Dataset entries

+++++

theorem keeps_hostBound {d₀ : Dev} (d : Dev) (b : MsgBody) (h : Keeps d₀ d) :
    Keeps d₀ (Dev.hostBound d b) := by
  unfold Dev.hostBound; try dsimp only
  (with_reducible (repeat' first | assumption | apply keeps_modLinks | apply keeps_sendMsg | apply keeps_toHost | split | refine keeps_foldl _ ?_ (fun _ _ _ => ?_))) <;> simp (maxDischargeDepth := 100) only [*, keeps_ite, keeps_mk, keepsAs_iff, keeps_modLinks, keeps_sendMsg, keeps_toHost]

theorem keeps_hostResend {d₀ : Dev} (d : Dev) (h : Keeps d₀ d) : Keeps d₀ (d.hostResend) := by
  exact keeps_foldl _ (keeps_modLinks _ _ h) (fun _ _ hd => keeps_hostBound _ _ hd)

theorem keeps_hostLost {d₀ : Dev} (d : Dev) (m : Message) (h : Keeps d₀ d) :
    Keeps d₀ (Dev.hostLost d m) := by
  unfold Dev.hostLost; try dsimp only
  (with_reducible (repeat' first | assumption | apply keeps_hostResend | apply keeps_modLinks | split | refine keeps_foldl _ ?_ (fun _ _ _ => ?_))) <;> simp (maxDischargeDepth := 100) only [*, keeps_ite, keeps_mk, keepsAs_iff, keeps_hostResend, keeps_modLinks]

theorem keeps_hostForward {d₀ : Dev} (d : Dev) (m : Message) (h : Keeps d₀ d) :
    Keeps d₀ (Dev.hostForward d m) := by
  unfold Dev.hostForward; try dsimp only
  (with_reducible (repeat' first | assumption | apply keeps_ackMsg | apply keeps_modLinks | apply keeps_toHost | split | refine keeps_foldl _ ?_ (fun _ _ _ => ?_))) <;> simp (maxDischargeDepth := 100) only [*, keeps_ite, keeps_mk, keepsAs_iff, keeps_ackMsg, keeps_modLinks, keeps_toHost]

/-! ### Scoreboard -/

theorem keeps_joinChain {d₀ : Dev} (d : Dev) (c : CmdRef) (members : List Entry) (h : Keeps d₀ d) :
    Keeps d₀ (Dev.joinChain d c members) := by
  unfold Dev.joinChain; try dsimp only
  (with_reducible (repeat' first | assumption | apply keeps_mapEntries | split | refine keeps_foldl _ ?_ (fun _ _ _ => ?_))) <;> simp (maxDischargeDepth := 100) only [*, keeps_ite, keeps_mk, keepsAs_iff, keeps_mapEntries]

/-! ### MemCmd -/

theorem keeps_freeFrame {d₀ : Dev} (d : Dev) (part f : Nat) (h : Keeps d₀ d) :
    Keeps d₀ (Dev.freeFrame d part f) := by
  unfold Dev.freeFrame; try dsimp only
  (repeat' first | assumption | split | refine keeps_foldl _ ?_ (fun _ _ _ => ?_)) <;>
      simp (maxDischargeDepth := 100) only [*, keeps_ite, keeps_mk, keepsAs_iff, keeps_modMem, keeps_modPart]

/-! ### Vector -/

theorem keeps_vecContinue {d₀ : Dev} (d : Dev) (c : CmdRef) (e : Entry) (p : VecRun) (v : VecCtx) (x : Ctx) (h : Keeps d₀ d) :
    Keeps d₀ (vecContinue d c e p v x) := by
  unfold vecContinue; try dsimp only
  (with_reducible (repeat' first | assumption | apply keeps_countRun | apply keeps_issuedRun | apply keeps_modSpin | apply keeps_ranFail | apply keeps_ranOk | apply keeps_setPhase | split | refine keeps_foldl _ ?_ (fun _ _ _ => ?_))) <;> simp (maxDischargeDepth := 100) only [*, keeps_ite, keeps_mk, keepsAs_iff, keeps_countRun, keeps_issuedRun, keeps_modSpin, keeps_ranFail, keeps_ranOk, keeps_setPhase]

theorem keeps_doVecRun {d₀ : Dev} (d : Dev) (c : CmdRef) (h : Keeps d₀ d) :
    Keeps d₀ (doVecRun d c) := by
  unfold doVecRun; try dsimp only
  (with_reducible (repeat' first | assumption | refine keeps_onPacket _ _ _ ?_ (fun _ => ?_) | apply keeps_vecContinue | split | refine keeps_foldl _ ?_ (fun _ _ _ => ?_))) <;> simp (maxDischargeDepth := 100) only [*, keeps_ite, keeps_mk, keepsAs_iff, keeps_vecContinue]

theorem keeps_doTqPop {d₀ : Dev} (d : Dev) (c : CmdRef) (h : Keeps d₀ d) :
    Keeps d₀ (doTqPop d c) := by
  unfold doTqPop; try dsimp only
  (with_reducible (repeat' first | assumption | apply keeps_setSpin | apply keeps_vecContinue | split | refine keeps_foldl _ ?_ (fun _ _ _ => ?_))) <;> simp (maxDischargeDepth := 100) only [*, keeps_ite, keeps_mk, keepsAs_iff, keeps_setSpin, keeps_vecContinue]

theorem keeps_doTqPopTimeout {d₀ : Dev} (d : Dev) (c : CmdRef) (h : Keeps d₀ d) :
    Keeps d₀ (doTqPopTimeout d c) := by
  unfold doTqPopTimeout; try dsimp only
  (with_reducible (repeat' first | assumption | apply keeps_ranFail | split | refine keeps_foldl _ ?_ (fun _ _ _ => ?_))) <;> simp (maxDischargeDepth := 100) only [*, keeps_ite, keeps_mk, keepsAs_iff, keeps_ranFail]

theorem keeps_doVecTqFlush {d₀ : Dev} (d : Dev) (c : CmdRef) (h : Keeps d₀ d) :
    Keeps d₀ (doVecTqFlush d c) := by
  unfold doVecTqFlush; try dsimp only
  (with_reducible (repeat' first | assumption | refine keeps_onPacket _ _ _ ?_ (fun _ => ?_) | apply keeps_run | split | refine keeps_foldl _ ?_ (fun _ _ _ => ?_))) <;> simp (maxDischargeDepth := 100) only [*, keeps_ite, keeps_mk, keepsAs_iff, keeps_run]

/-! ### Wick -/

theorem keeps_onWickStep {d₀ : Dev} (d : Dev) (c : CmdRef) (want : Nat) (f : Entry → Nat → Nat → Run Counts) (h : Keeps d₀ d) :
    Keeps d₀ (Dev.onWickStep d c want f) := by
  unfold Dev.onWickStep; try dsimp only
  (with_reducible (repeat' first | assumption | refine keeps_onPacket _ _ _ ?_ (fun _ => ?_) | apply keeps_run | split | refine keeps_foldl _ ?_ (fun _ _ _ => ?_))) <;> simp (maxDischargeDepth := 100) only [*, keeps_ite, keeps_mk, keepsAs_iff, keeps_run]

theorem keeps_doStats {d₀ : Dev} (d : Dev) (c : CmdRef) (h : Keeps d₀ d) :
    Keeps d₀ (doStats d c) := by
  unfold doStats; try dsimp only
  (with_reducible (repeat' first | assumption | apply keeps_onWickStep | split | refine keeps_foldl _ ?_ (fun _ _ _ => ?_))) <;> simp (maxDischargeDepth := 100) only [*, keeps_ite, keeps_mk, keepsAs_iff, keeps_onWickStep]

theorem keeps_doStatsT {d₀ : Dev} (d : Dev) (c : CmdRef) (h : Keeps d₀ d) :
    Keeps d₀ (doStatsT d c) := by
  unfold doStatsT; try dsimp only
  (with_reducible (repeat' first | assumption | apply keeps_onWickStep | split | refine keeps_foldl _ ?_ (fun _ _ _ => ?_))) <;> simp (maxDischargeDepth := 100) only [*, keeps_ite, keeps_mk, keepsAs_iff, keeps_onWickStep]

theorem keeps_doStatsS {d₀ : Dev} (d : Dev) (c : CmdRef) (h : Keeps d₀ d) :
    Keeps d₀ (doStatsS d c) := by
  unfold doStatsS; try dsimp only
  (with_reducible (repeat' first | assumption | apply keeps_onWickStep | split | refine keeps_foldl _ ?_ (fun _ _ _ => ?_))) <;> simp (maxDischargeDepth := 100) only [*, keeps_ite, keeps_mk, keepsAs_iff, keeps_onWickStep]

theorem keeps_doGrad {d₀ : Dev} (d : Dev) (c : CmdRef) (h : Keeps d₀ d) :
    Keeps d₀ (doGrad d c) := by
  unfold doGrad; try dsimp only
  (with_reducible (repeat' first | assumption | apply keeps_onWickStep | split | refine keeps_foldl _ ?_ (fun _ _ _ => ?_))) <;> simp (maxDischargeDepth := 100) only [*, keeps_ite, keeps_mk, keepsAs_iff, keeps_onWickStep]

theorem keeps_doRelease {d₀ : Dev} (d : Dev) (c : CmdRef) (h : Keeps d₀ d) :
    Keeps d₀ (doRelease d c) := by
  unfold doRelease; try dsimp only
  (with_reducible (repeat' first | assumption | apply keeps_onWickStep | split | refine keeps_foldl _ ?_ (fun _ _ _ => ?_))) <;> simp (maxDischargeDepth := 100) only [*, keeps_ite, keeps_mk, keepsAs_iff, keeps_onWickStep]

/-! ### Engines -/

theorem keeps_runClaimed {d₀ : Dev} (d : Dev) (c : CmdRef) (e : Entry) (m : Run Counts) (h : Keeps d₀ d) :
    Keeps d₀ (Dev.runClaimed d c e m) := by
  unfold Dev.runClaimed; try dsimp only
  (with_reducible (repeat' first | assumption | apply keeps_ranFail | apply keeps_ranOk | split | refine keeps_foldl _ ?_ (fun _ _ _ => ?_))) <;> simp (maxDischargeDepth := 100) only [*, keeps_ite, keeps_mk, keepsAs_iff, keeps_ranFail, keeps_ranOk]

theorem keeps_onArray {d₀ : Dev} (d : Dev) (c : CmdRef) (f : Entry → Nat → Option (Run Counts)) (h : Keeps d₀ d) :
    Keeps d₀ (Dev.onArray d c f) := by
  unfold Dev.onArray; try dsimp only
  (with_reducible (repeat' first | assumption | refine keeps_onPacket _ _ _ ?_ (fun _ => ?_) | apply keeps_joinChain | apply keeps_refuse | apply keeps_run | split | refine keeps_foldl _ ?_ (fun _ _ _ => ?_))) <;> simp (maxDischargeDepth := 100) only [*, keeps_ite, keeps_mk, keepsAs_iff, keeps_joinChain, keeps_refuse, keeps_run]

theorem keeps_doArrMatmul {d₀ : Dev} (d : Dev) (c : CmdRef) (h : Keeps d₀ d) :
    Keeps d₀ (doArrMatmul d c) := by
  unfold doArrMatmul; try dsimp only
  (with_reducible (repeat' first | assumption | apply keeps_onArray | split | refine keeps_foldl _ ?_ (fun _ _ _ => ?_))) <;> simp (maxDischargeDepth := 100) only [*, keeps_ite, keeps_mk, keepsAs_iff, keeps_onArray]

theorem keeps_doArrStream {d₀ : Dev} (d : Dev) (c : CmdRef) (h : Keeps d₀ d) :
    Keeps d₀ (doArrStream d c) := by
  unfold doArrStream; try dsimp only
  (with_reducible (repeat' first | assumption | apply keeps_onArray | split | refine keeps_foldl _ ?_ (fun _ _ _ => ?_))) <;> simp (maxDischargeDepth := 100) only [*, keeps_ite, keeps_mk, keepsAs_iff, keeps_onArray]

theorem keeps_doArrConv {d₀ : Dev} (d : Dev) (c : CmdRef) (h : Keeps d₀ d) :
    Keeps d₀ (doArrConv d c) := by
  unfold doArrConv; try dsimp only
  (with_reducible (repeat' first | assumption | apply keeps_onArray | split | refine keeps_foldl _ ?_ (fun _ _ _ => ?_))) <;> simp (maxDischargeDepth := 100) only [*, keeps_ite, keeps_mk, keepsAs_iff, keeps_onArray]

theorem keeps_doArrShallow {d₀ : Dev} (d : Dev) (c : CmdRef) (h : Keeps d₀ d) :
    Keeps d₀ (doArrShallow d c) := by
  unfold doArrShallow; try dsimp only
  (with_reducible (repeat' first | assumption | apply keeps_onArray | split | refine keeps_foldl _ ?_ (fun _ _ _ => ?_))) <;> simp (maxDischargeDepth := 100) only [*, keeps_ite, keeps_mk, keepsAs_iff, keeps_onArray]

theorem keeps_doArrQuad {d₀ : Dev} (d : Dev) (c : CmdRef) (h : Keeps d₀ d) :
    Keeps d₀ (doArrQuad d c) := by
  unfold doArrQuad; try dsimp only
  (with_reducible (repeat' first | assumption | apply keeps_onArray | split | refine keeps_foldl _ ?_ (fun _ _ _ => ?_))) <;> simp (maxDischargeDepth := 100) only [*, keeps_ite, keeps_mk, keepsAs_iff, keeps_onArray]

theorem keeps_doArrAccZero {d₀ : Dev} (d : Dev) (c : CmdRef) (h : Keeps d₀ d) :
    Keeps d₀ (doArrAccZero d c) := by
  unfold doArrAccZero; try dsimp only
  (with_reducible (repeat' first | assumption | apply keeps_onArray | split | refine keeps_foldl _ ?_ (fun _ _ _ => ?_))) <;> simp (maxDischargeDepth := 100) only [*, keeps_ite, keeps_mk, keepsAs_iff, keeps_onArray]

theorem keeps_doArrAccLoad {d₀ : Dev} (d : Dev) (c : CmdRef) (h : Keeps d₀ d) :
    Keeps d₀ (doArrAccLoad d c) := by
  unfold doArrAccLoad; try dsimp only
  (with_reducible (repeat' first | assumption | apply keeps_onArray | split | refine keeps_foldl _ ?_ (fun _ _ _ => ?_))) <;> simp (maxDischargeDepth := 100) only [*, keeps_ite, keeps_mk, keepsAs_iff, keeps_onArray]

theorem keeps_doArrAccStore {d₀ : Dev} (d : Dev) (c : CmdRef) (h : Keeps d₀ d) :
    Keeps d₀ (doArrAccStore d c) := by
  unfold doArrAccStore; try dsimp only
  (with_reducible (repeat' first | assumption | apply keeps_onArray | split | refine keeps_foldl _ ?_ (fun _ _ _ => ?_))) <;> simp (maxDischargeDepth := 100) only [*, keeps_ite, keeps_mk, keepsAs_iff, keeps_onArray]

theorem keeps_doArrAccPost {d₀ : Dev} (d : Dev) (c : CmdRef) (h : Keeps d₀ d) :
    Keeps d₀ (doArrAccPost d c) := by
  unfold doArrAccPost; try dsimp only
  (with_reducible (repeat' first | assumption | apply keeps_onArray | split | refine keeps_foldl _ ?_ (fun _ _ _ => ?_))) <;> simp (maxDischargeDepth := 100) only [*, keeps_ite, keeps_mk, keepsAs_iff, keeps_onArray]

theorem keeps_doMemCopy {d₀ : Dev} (d : Dev) (c : CmdRef) (h : Keeps d₀ d) :
    Keeps d₀ (doMemCopy d c) := by
  unfold doMemCopy; try dsimp only
  (with_reducible (repeat' first | assumption | refine keeps_onPacket _ _ _ ?_ (fun _ => ?_) | apply keeps_run | split | refine keeps_foldl _ ?_ (fun _ _ _ => ?_))) <;> simp (maxDischargeDepth := 100) only [*, keeps_ite, keeps_mk, keepsAs_iff, keeps_run]

theorem keeps_doMemFill {d₀ : Dev} (d : Dev) (c : CmdRef) (h : Keeps d₀ d) :
    Keeps d₀ (doMemFill d c) := by
  unfold doMemFill; try dsimp only
  (with_reducible (repeat' first | assumption | refine keeps_onPacket _ _ _ ?_ (fun _ => ?_) | apply keeps_run | split | refine keeps_foldl _ ?_ (fun _ _ _ => ?_))) <;> simp (maxDischargeDepth := 100) only [*, keeps_ite, keeps_mk, keepsAs_iff, keeps_run]

theorem keeps_doMemAlloc {d₀ : Dev} (d : Dev) (c : CmdRef) (h : Keeps d₀ d) :
    Keeps d₀ (doMemAlloc d c) := by
  unfold doMemAlloc; try dsimp only
  (with_reducible (repeat' first | assumption | refine keeps_onPacket _ _ _ ?_ (fun _ => ?_) | apply keeps_runClaimed | split | refine keeps_foldl _ ?_ (fun _ _ _ => ?_))) <;> simp (maxDischargeDepth := 100) only [*, keeps_ite, keeps_mk, keepsAs_iff, keeps_runClaimed]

+++++

■ **THE TASK**
From the line holding "Keeps d₀ (Dev.hostLost d m) := by" to the line holding "unfold vecContinue; try dsimp only", inclusive, restate each line above exactly as written.

■ **EXERCISE ANSWER**
    Keeps d₀ (Dev.hostLost d m) := by
  unfold Dev.hostLost; try dsimp only
  (with_reducible (repeat' first | assumption | apply keeps_hostResend | apply keeps_modLinks | split | refine keeps_foldl _ ?_ (fun _ _ _ => ?_))) <;> simp (maxDischargeDepth := 100) only [*, keeps_ite, keeps_mk, keepsAs_iff, keeps_hostResend, keeps_modLinks]

theorem keeps_hostForward {d₀ : Dev} (d : Dev) (m : Message) (h : Keeps d₀ d) :
    Keeps d₀ (Dev.hostForward d m) := by
  unfold Dev.hostForward; try dsimp only
  (with_reducible (repeat' first | assumption | apply keeps_ackMsg | apply keeps_modLinks | apply keeps_toHost | split | refine keeps_foldl _ ?_ (fun _ _ _ => ?_))) <;> simp (maxDischargeDepth := 100) only [*, keeps_ite, keeps_mk, keepsAs_iff, keeps_ackMsg, keeps_modLinks, keeps_toHost]

/-! ### Scoreboard -/

theorem keeps_joinChain {d₀ : Dev} (d : Dev) (c : CmdRef) (members : List Entry) (h : Keeps d₀ d) :
    Keeps d₀ (Dev.joinChain d c members) := by
  unfold Dev.joinChain; try dsimp only
  (with_reducible (repeat' first | assumption | apply keeps_mapEntries | split | refine keeps_foldl _ ?_ (fun _ _ _ => ?_))) <;> simp (maxDischargeDepth := 100) only [*, keeps_ite, keeps_mk, keepsAs_iff, keeps_mapEntries]

/-! ### MemCmd -/

theorem keeps_freeFrame {d₀ : Dev} (d : Dev) (part f : Nat) (h : Keeps d₀ d) :
    Keeps d₀ (Dev.freeFrame d part f) := by
  unfold Dev.freeFrame; try dsimp only
  (repeat' first | assumption | split | refine keeps_foldl _ ?_ (fun _ _ _ => ?_)) <;>
      simp (maxDischargeDepth := 100) only [*, keeps_ite, keeps_mk, keepsAs_iff, keeps_modMem, keeps_modPart]

/-! ### Vector -/

theorem keeps_vecContinue {d₀ : Dev} (d : Dev) (c : CmdRef) (e : Entry) (p : VecRun) (v : VecCtx) (x : Ctx) (h : Keeps d₀ d) :
    Keeps d₀ (vecContinue d c e p v x) := by
  unfold vecContinue; try dsimp only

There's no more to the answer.